**REQUIRED WORK**. Reproduce each line from the first in the data through the line that contains "e.1) | none => false" exactly; give nothing else.

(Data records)
/-- A check of the law of the lists. -/
def listsKept (s : State) : Bool :=
  decide (Table.wf s.store.mailboxes) && listKept s s.sched.retryDue (fun p => if p.state = .retryWait then p.retryDue else none)
    && listKept s s.sched.ackDeadline (fun p => if p.state = .awaitAck then p.ackDeadline else none)
    && listKept s s.sched.expiry (fun p => some (p.expiry * 1000))
    && s.store.pages.all (fun e =>
      (decide (e.2.state ≠ .retryWait) || e.2.retryDue.isSome) && (decide (e.2.state ≠ .awaitAck) || e.2.ackDeadline.isSome)
        && isPager s e.2.subscriber
        && (decide (e.2.state ≠ .waitTicket) || decide (e.1 ∈ s.dispatch.ticketWait))
        && (decide (e.2.state ≠ .held) || decide (e.1 ∈ s.mailbox e.2.subscriber)))
    && decide s.dispatch.ticketWait.Nodup
    && s.dispatch.ticketWait.all (fun r => match s.page r with | some p => decide (p.state = .waitTicket) | none => false)
    && s.store.mailboxes.all fun e =>
      !e.2.isEmpty && decide (e.2.length ≤ 8) && decide e.2.Nodup
        && e.2.all fun r => match s.page r with | some p => decide (p.state = .held ∧ p.subscriber = e.1) | none => false

theorem test_listsKept {s : State} (h : listsKept s = true) : ListsLaw s := by
  simp only [listsKept, Bool.and_eq_true, decide_eq_true_eq] at h
  obtain ⟨⟨⟨⟨⟨⟨⟨wf, a⟩, b⟩, c⟩, d⟩, e⟩, f⟩, g⟩ := h
  simp only [List.all_eq_true, Bool.and_eq_true, decide_eq_true_eq, Bool.or_eq_true] at d f g
  have box : ∀ i l, Table.get s.store.mailboxes i = some l → s.mailbox i = l := by
    intro i l m
    simp [State.mailbox, m]
  have none_box : ∀ i, Table.get s.store.mailboxes i = none → s.mailbox i = [] := by
    intro i m
    simp [State.mailbox, m]
  refine ⟨test_listKept a, test_listKept b, test_listKept c, ?_, e, ?_, wf, ?_, ?_, ?_⟩
  · intro r p found
    obtain ⟨⟨⟨⟨x, y⟩, w⟩, _⟩, _⟩ := d _ (test_get_mem _ _ _ found)
    refine ⟨fun k => ?_, fun k => ?_, ?_⟩
    · simpa [Option.isSome_iff_ne_none] using x.resolve_left (by simpa using k)
    · simpa [Option.isSome_iff_ne_none] using y.resolve_left (by simpa using k)
    · revert w
      unfold isPager
      cases s.sub p.subscriber with
      | none => simp
      | some u =>
        obtain ⟨st, ac, cl, body⟩ := u
        cases body with
        | pager q => exact fun _ => ⟨_, q, rfl, rfl⟩
        | group _ => simp
  · intro r
    refine ⟨fun m => ?_, ?_⟩
    · have k := f r m
      revert k
      cases s.page r with
      | none => simp
      | some p => exact fun k => ⟨p, rfl, by simpa using k⟩
    · rintro ⟨p, found, k⟩
      exact ((d _ (test_get_mem _ _ _ found)).1.2).resolve_left (by simpa using k)
  · intro i m
    have k := (g _ (test_get_mem _ _ _ m)).1.1.1
    simp at k
  · intro i
    cases m : Table.get s.store.mailboxes i with
    | none => simp [none_box i m]
    | some l => exact box i l m ▸ ⟨(g _ (test_get_mem _ _ _ m)).1.1.2, (g _ (test_get_mem _ _ _ m)).1.2⟩
  · intro i r
    constructor
    · cases m : Table.get s.store.mailboxes i with
      | none => simp [none_box i m]
      | some l =>
        rw [box i l m]
        intro mem
        have k := (g _ (test_get_mem _ _ _ m)).2 r mem
        revert k
        cases s.page r with
        | none => simp
        | some p => exact fun k => ⟨p, rfl, by simpa using k⟩
    · rintro ⟨p, found, k, rfl⟩
      exact ((d _ (test_get_mem _ _ _ found)).2).resolve_left (by simpa using k)

/-- A check of the law of the tickets and their pages. -/
def ticketPagesKept (s : State) : Bool :=
  allZones.all (fun z =>
      (s.zone z).live.all (fun k =>
        (if k.orphan then decide (k ∈ (s.zone z).atSite) && (s.page k.reference).isNone
          else match s.page k.reference with | some p => decide (p.state = .attempt) | none => false)
          && decide (ticketsOf k.reference (s.zone z).live ≤ 1))
        && (s.zone z).unsent.all fun k => !k.orphan)
    && s.store.pages.all fun e =>
      if e.2.state = .attempt then
        decide (0 < e.2.ticketsOut ∧ e.2.ticketsOut = (allZones.map fun z => ticketsOf e.1 (s.zone z).live).sum)
      else decide (e.2.ticketsOut = 0)

theorem test_ticketPagesKept {s : State} (h : ticketPagesKept s = true) : TicketPagesLaw s := by
  simp only [ticketPagesKept, Bool.and_eq_true, List.all_eq_true, decide_eq_true_eq] at h
  obtain ⟨a, b⟩ := h
  refine ⟨fun z k m alive => ?_, fun z k m orphan => ?_, fun z k m => ?_, fun z r => ?_, fun r p found => ?_⟩
  · have x := ((a z (List.mem_finRange z)).1 k m).1
    rw [alive] at x
    revert x
    cases s.page k.reference with
    | none => simp
    | some p => exact fun x => ⟨p, rfl, by simpa using x⟩
  · have x := ((a z (List.mem_finRange z)).1 k m).1
    simpa [orphan] using x
  · simpa using (a z (List.mem_finRange z)).2 k m
  · rcases Nat.eq_zero_or_pos (ticketsOf r (s.zone z).live) with none | some
    · omega
    · obtain ⟨k, m⟩ := List.exists_mem_of_length_pos some
      simp only [List.mem_filter, Bool.and_eq_true, beq_iff_eq] at m
      exact m.2.1 ▸ ((a z (List.mem_finRange z)).1 k m.1).2
  · have x := b _ (test_get_mem _ _ _ found)
    refine ⟨fun k => ?_, fun k => ?_⟩
    · simpa [k] using x
    · simpa [k] using x

/-- The laws that the statements about lists, tickets and links rest on. -/
abbrev Kept (s : State) : Prop :=
  SlotLaw s ∧ TicketsLaw s ∧ ListsLaw s ∧ ZonesLaw s ∧ ChannelLaw s ∧ TicketPagesLaw s ∧ LinksLaw s ∧ FaultsLaw s

theorem test_kept {s : State} (zones : ZonesLaw s)
    (h : (decide (Table.wf s.store.pages) && decide (s.store.pages.length ≤ 1024) && decide (s.journal.records.length + s.store.pages.length ≤ 2048)
        && decide (s.liveTickets.length ≤ 2048) && listsKept s && channelKept s && ticketPagesKept s && linksKept s
        && faultsKept s) = true) : Kept s := by
  simp only [Bool.and_eq_true, decide_eq_true_eq] at h
  obtain ⟨⟨⟨⟨⟨⟨⟨⟨pages, a⟩, b⟩, c⟩, d⟩, e⟩, f⟩, g⟩, k⟩ := h
  exact ⟨⟨pages, a, b⟩, c, test_listsKept d, zones, test_channelKept e, test_ticketPagesKept f, test_linksKept g,
    test_faultsKept k⟩

/-! ## Events of pages and reports -/

/-- One page in a state, in a part with zone 3 in service, and the list the state has it in. -/
def withPage (p : Page) (f : Scheduler → Scheduler) : State :=
  let s := busyTown.setStore { busyTown.store with pages := [(5, p)] }
  (s.setDispatch served.dispatch).setSched (f s.sched)

def retryTown : State :=
  withPage { page1 with state := .retryWait, retryDue := some 160000 } fun c => { c with retryDue := [(160000, 5)] }

def waitTown : State := (withPage page1 id).setDispatch { served.dispatch with ticketWait := [5] }

theorem test_AttemptsStart :
    ChannelLaw retryTown ∧ ChannelLaw waitTown
      ∧ (retryTown.sched.retryDue = (160000, 5) :: [] ∧ retryTown.page 5 ≠ none ∧ retryTown.sub 12 = some sub12
        ∧ (after .retryDue retryTown).sys.clock = some 160000
        ∧ ((after .retryDue retryTown).page 5).map (·.ticketsOut) = some 1
        ∧ ((after .retryDue retryTown).zone 3).making.isSome)
      ∧ after .retryDue town = town ∧ after .retryDue (inStandby retryTown) = inStandby retryTown
      ∧ after .ticketWaitService town = town ∧ waitTown.dispatch.ticketWait = [5] ∧ waitTown.liveTickets.length = 0
      ∧ ((after .ticketWaitService waitTown).page 5).map (·.state) = some .attempt
      ∧ (after .ticketWaitService waitTown).dispatch.ticketWait = [] :=
  ⟨test_channelKept (by decide +kernel), test_channelKept (by decide +kernel), by decide +kernel⟩

/-- A page that awaits its acknowledgement after a number of attempts, and its expiry. -/
def ackTown (attempts : Nat) : State :=
  withPage { page1 with state := .awaitAck, attempts := attempts, transmissions := 1, ackDeadline := some 150000 } fun c =>
    { c with ackDeadline := [(150000, 5)] }

def noHold (s : State) : State :=
  s.setDir { s.dir with subs := [(12, { sub12 with body := .pager ⟨.twoWay, 300012, 3, 0x10, false, none, 1⟩ })] }

theorem test_DeadlinesAndExpiries :
    (ackTown 4).sched.ackDeadline = (150000, 5) :: [] ∧ (ackTown 4).params .normal = ⟨60, 60, 1800, 6, 72, 1, 300, 1000, false⟩
      ∧ ((after .ackDeadline (ackTown 4)).page 5).map (·.retryDue) = some (some 1110000)
      ∧ ((after .ackDeadline (ackTown 4)).page 5).map (·.stage) = some 2
      ∧ ((after .ackDeadline (ackTown 5)).mailbox 12 = [5])
      ∧ (after .ackDeadline ((ackTown 5).setStore { (ackTown 5).store with mailboxes := [(12, [1, 2, 3, 4, 6, 7, 8, 9])] })).page 5
          = none
      ∧ (after .ackDeadline (noHold (ackTown 5))).page 5 = none
      ∧ (after .ackDeadline (noHold (ackTown 5))).journal.records.length = 1
      ∧ (ackTown 4).sched.expiry = (300000, 5) :: []
      ∧ (after .expiry (ackTown 4)).page 5 = none ∧ (after .expiry (ackTown 4)).sys.clock = some 300000 := by decide +kernel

**THE ANSWER**.
/-- A check of the law of the lists. -/
def listsKept (s : State) : Bool :=
  decide (Table.wf s.store.mailboxes) && listKept s s.sched.retryDue (fun p => if p.state = .retryWait then p.retryDue else none)
    && listKept s s.sched.ackDeadline (fun p => if p.state = .awaitAck then p.ackDeadline else none)
    && listKept s s.sched.expiry (fun p => some (p.expiry * 1000))
    && s.store.pages.all (fun e =>
      (decide (e.2.state ≠ .retryWait) || e.2.retryDue.isSome) && (decide (e.2.state ≠ .awaitAck) || e.2.ackDeadline.isSome)
        && isPager s e.2.subscriber
        && (decide (e.2.state ≠ .waitTicket) || decide (e.1 ∈ s.dispatch.ticketWait))
        && (decide (e.2.state ≠ .held) || decide (e.1 ∈ s.mailbox e.2.subscriber)))
    && decide s.dispatch.ticketWait.Nodup
    && s.dispatch.ticketWait.all (fun r => match s.page r with | some p => decide (p.state = .waitTicket) | none => false)
    && s.store.mailboxes.all fun e =>
      !e.2.isEmpty && decide (e.2.length ≤ 8) && decide e.2.Nodup
        && e.2.all fun r => match s.page r with | some p => decide (p.state = .held ∧ p.subscriber = e.1) | none => false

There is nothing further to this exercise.